Behavioral Health Considerations

Kim Maryniak, PhD, RNC-NIC, NEA-BC

Behavioral Health

The terms behavioral health and mental health are often used interchangeably to identify the aspect of medical practice that relates to an individual’s mental well-being. Regardless of what we call it, there is stigma associated with these conditions. Behavioral health disorders are the leading cause of disability in the United States and Canada (National Institute of Mental Health [NIMH], n.d.). An estimated one in five adults, or approximately 17.9 percent of Americans ages 18 and older, suffers from a diagnosable mental disorder (NIMH, n.d.). The needs of patients with mental illness may challenge nurses unfamiliar with evidence-based treatment options.

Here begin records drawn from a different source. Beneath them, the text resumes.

/-- For an awake device: a walk that ends fills the translation caches of its waiters and serves them, the next miss taking its
place; a fault of the shared TLB that goes is counted, one that stays fences the device. A DRAM line that fails on a read is
read again: an error that goes is counted, one that stays poisons the line. A tiering epoch evaluates, where Tide is enabled,
the warm-up hold is over and no move runs, then halves every counter and ages every page. The warm-up hold ends when its
epochs have passed. A promotion commits once its flash data is in, a move likewise; both place the page at its destination and
serve what waited. A flash read that succeeds lets its readers and its promotion go on; one whose data is lost abandons the
move and ends what joined it with ST_DATA_LOST. Transient flash faults are counted; a lasting program or erase fault takes a
spare block. A failed channel is marked once, with its event. Garbage collection reports the spare blocks. A patrol scrub
counts a transient DRAM fault and poisons the line of a lasting one, taking a spare row. A lasting flash scrub fault that is
not restored loses the NAND page. A telemetry sample changes nothing. (R112, R113, R271, R273, R276, R286, R292, R304, R305,
R306, R733, R734) -/
def Obligations.WalksMovesAndMediaComplete : Prop :=
  ∀ s : State, awake s = true →
    (∀ isle page, (isle, page) ∈ s.trans.walks →
      (∀ f, f ≠ Media.lasting →
        let c := if f = Media.transient then countTransient s else s
        let u := { c with trans := { c.trans with
          walks := s.trans.walks.filter (· != (isle, page)) ++ s.trans.walkQueue.take 1, walkQueue := s.trans.walkQueue.drop 1 } }
        let rs := u.links.parked.filter (fun r => r.why == some .walk && r.key == pageKey isle page)
        let go := fun v => pumpAll (rs.foldl (fun s r => serve (some (pageKey isle page)) { r with why := none } (unpark r.id s)) v)
        (∀ e, walk u isle page = .entry e → exec (.tlbWalkDone isle page f) s = .next (settled s
          (go ((rs.map (·.holder)).eraseDups.foldl (fun s h => tlbFill h isle page e s) u)))) ∧
        (walk u isle page = .notMapped → exec (.tlbWalkDone isle page f) s = .next (settled s (go u)))) ∧
      exec (.tlbWalkDone isle page .lasting) s = .next (settled s (fenceFault 2 s))) ∧
    (∀ off, inTier .hbm (lineOf off / pageSize) = true → isPoisoned s (lineOf off) = false → isLost s (lineOf off) = false →
      lineFault s ⟨off, true, false⟩ = { s with store := { s.store with eccTransient := s.store.eccTransient + 1 } } ∧
      lineFault s ⟨off, false, false⟩ = countTransient s ∧ lineFault s ⟨off, true, true⟩ = dramFault (lineOf off) s ∧
      (lineFault s ⟨off, false, true⟩).trust.lastingCount = s.trust.lastingCount + 1 ∧ isPoisoned (lineFault s ⟨off, false, true⟩) (lineOf off) = true) ∧
    (let age := fun (u : State) => { u with store := { u.store with pages := u.store.pages.map (fun x =>
        (x.1, { x.2 with counter := x.2.counter >>> 1, idle := if x.2.idle = 255 then 255 else x.2.idle + 1 })) } }
      let u := { s with emb := { s.emb with epochs := s.emb.epochs + 1 } }
      (s.tide.enable = true → s.tide.warmup = false → (∀ x ∈ s.store.pages, ∀ m, x.2.move = some m → m.why ≠ 0) →
        exec .tieringEpoch s = .next (settled s (age (tideEval u)))) ∧
      (s.tide.enable = false ∨ s.tide.warmup = true ∨ (∃ x ∈ s.store.pages, ∃ m, x.2.move = some m ∧ m.why = 0) →
        exec .tieringEpoch s = .next (settled s (age u)))) ∧
    (s.tide.warmup = true → s.tide.warmupEpochs ≤ s.emb.epochs → exec .warmupEnd s = .next (settled s
      (pumpAll (release (fun r => r.why == some .warmup) { s with tide := { s.tide with warmup := false } })))) ∧
    (∀ isle page e p m, moveOf s isle page = some (e, p, m) →
      let u := wakePage isle page (commitMove isle page e p (m.dest / pageSize) s)
      (m.why = 1 → m.readDone = true → exec (.promotionCommit isle page) s = .next (settled s (startWaiting u))) ∧
      (m.why ≠ 1 → inTier .flash p = false ∨ m.readDone = true →
        exec (.moveCommit isle page) s = .next (settled s (if m.why = 2 then pinMoved isle page u else u)))) ∧
    (∀ off g outcome restored, inTier .flash (off / pageSize) = true → getPage s (off / pageSize) = some g →
      ((∃ r ∈ s.flash.reads, r.2 = off / pageSize) ∨ g.move.isSome = true) →
      let p := off / pageSize
      let readers := (s.flash.reads.filter (fun r => r.2 == p)).map (·.1)
      let counted := if outcome = .transient then { s with flash := { s.flash with readTransient := s.flash.readTransient + 1 } } else s
      let u := readers.foldl (fun s k => updCmd k (fun c => { c with flashRead := c.flashRead ++ [p] }) s)
        { counted with flash := { counted.flash with reads := counted.flash.reads.filter (fun r => r.2 != p) } }
      (outcome ≠ .lasting → pageLost u p = false → exec (.flashReadDone off outcome restored) s = .next (settled s
        (updPage p (fun g => { g with move := g.move.map (fun m => { m with readDone := true }) }) u))) ∧
      (g.vpage = none → outcome = .lasting → restored = false →
        exec (.flashReadDone off outcome restored) s = .next (settled s (updPage p (fun g => { g with move := none }) (loseNand off u))))) ∧
    (∀ off, exec (.flashProgramDone off .clean) s = .next (settled s s) ∧
      exec (.flashProgramDone off .transient) s = .next (settled s { s with flash := { s.flash with progTransient := s.flash.progTransient + 1 } }) ∧
      exec (.flashProgramDone off .lasting) s = .next (settled s (useSpare (chanOf s off) s))) ∧
    (∀ n c, NMap.get? s.flash.chans n = some c →
      exec (.flashEraseDone n .transient) s = .next (settled s { s with flash := { s.flash with eraseTransient := s.flash.eraseTransient + 1 } }) ∧
      exec (.flashEraseDone n .lasting) s = .next (settled s (useSpare n s)) ∧
      (c.failed = false → exec (.channelFailed n) s = .next (settled s (raise (event evChannelFailed n 0 0 0) (updChan n (fun c => { c with failed := true }) s)))) ∧
      (c.failed = true → exec (.channelFailed n) s = .next (settled s s)) ∧
      (∀ spare, let low := decide (100 * spare < 2 * Config.flashBlocks c.capacity)
        let u := updChan n (fun c => { c with spare := spare, wearLow := c.wearLow || low, full := spare == 0 }) s
        exec (.garbageCollection n spare) s = .next (settled s (if low = true ∧ c.wearLow = false then raise (event evFlashWear n 0 (spare % 2 ^ 32) 0) u else u)))) ∧
    (∀ off, (inTier .hbm (off / pageSize) || inTier .ddr (off / pageSize)) = true → isPoisoned s (lineOf off) = false →
      exec (.patrolScrub off false .transient) s = .next (settled s { s with store := { s.store with eccTransient := s.store.eccTransient + 1 } }) ∧
      exec (.patrolScrub off false .lasting) s = .next (settled s (dramFault (lineOf off) s)) ∧
      exec (.patrolScrub off true .clean) s = .next (settled s s)) ∧
    (∀ off, exec (.flashScrub off .transient true) s = .next (settled s { s with flash := { s.flash with readTransient := s.flash.readTransient + 1 } }) ∧
      exec (.flashScrub off .lasting true) s = .next (settled s s) ∧ exec (.flashScrub off .lasting false) s = .next (settled s (loseNand off s))) ∧
    exec .telemetrySample s = .next (settled s s)
end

Behavioral health patients can be complex. Complexity of care is increased if the mental health patient is also engaging in substance use and/or if physical disorders are present. Mental illness has an increased risk for co-morbidities, including:
   •  Heart disease
   •  Asthma
   •  Gastrointestinal disorders
   •  Skin infections
   •  Diabetes
   •  Cancer
   •  Neurological disorders
   •  Acute respiratory disorders
(Walker & Druss, 2016).

A patient who has a mental illness also has a higher risk of developing another mental illness, and abusing substances (National Alliance on Mental Illness, 2017; Walker & Druss, 2016).

Stigma is common surrounding behavioral health. Stigmatization continues to generate misunderstanding, prejudice, confusion, and fear within the community and in particular, the healthcare setting. Components associated with stigma are labeling, stereotyping, dividing, and discriminating. Stigma is often what keeps nurses and other healthcare personnel from providing the care all patients are entitled to receive. Many individuals report that the behaviors associated with stigma are more hurtful and damaging than the illness itself. Many people are often reluctant to offer empathy and support to an individual with mental illness (Scattergood Foundation, n.d.).

As nurses, it is important to self-reflect, and acknowledge if there are feelings of hesitancy, fear, or bias. Doubt in one’s own skills can also impact the ability to care for patients with behavioral health issues. As a nurse, it is important for you to have knowledge of your patient’s disease processes including mental health disorders. Effective listening and therapeutic communication skills are essential, as well as demonstrating respect, empathy, and building trust with patients (Riley, 2015).

To learn further about behavioral health, check out the RN.com course Identification and Care of Patients with Mental Health Disorders.

National Alliance on Mental Illness (NAMI). (2017). Know the warning signs. Retrieved from https://www.nami.org/Learn-More/Know-the-Warning-Signs

National Institute of Mental Health (NIMH). (n.d.) Any mental illness (AMI) among U.S. adults. Retrieved https://www.nimh.nih.gov/health/statistics/prevalence/any-mental-illness-ami-among-us-adults.shtml

Riley, J. (2015). Communication in nursing. St. Louis, MO: Elsevier.

Scattergood Foundation. (n.d.). Stigma and behavioral health. Retrieved from http://scattergoodfoundation.org/sites/default/files/Scattergood%20Foundation%20Stigma%20Guide_0.pdf

Walker, E. R., & Druss, B. G. (2016). A public health perspective on mental and medical comorbidity. Journal of American Medical Association, 316(10), 1104-1105.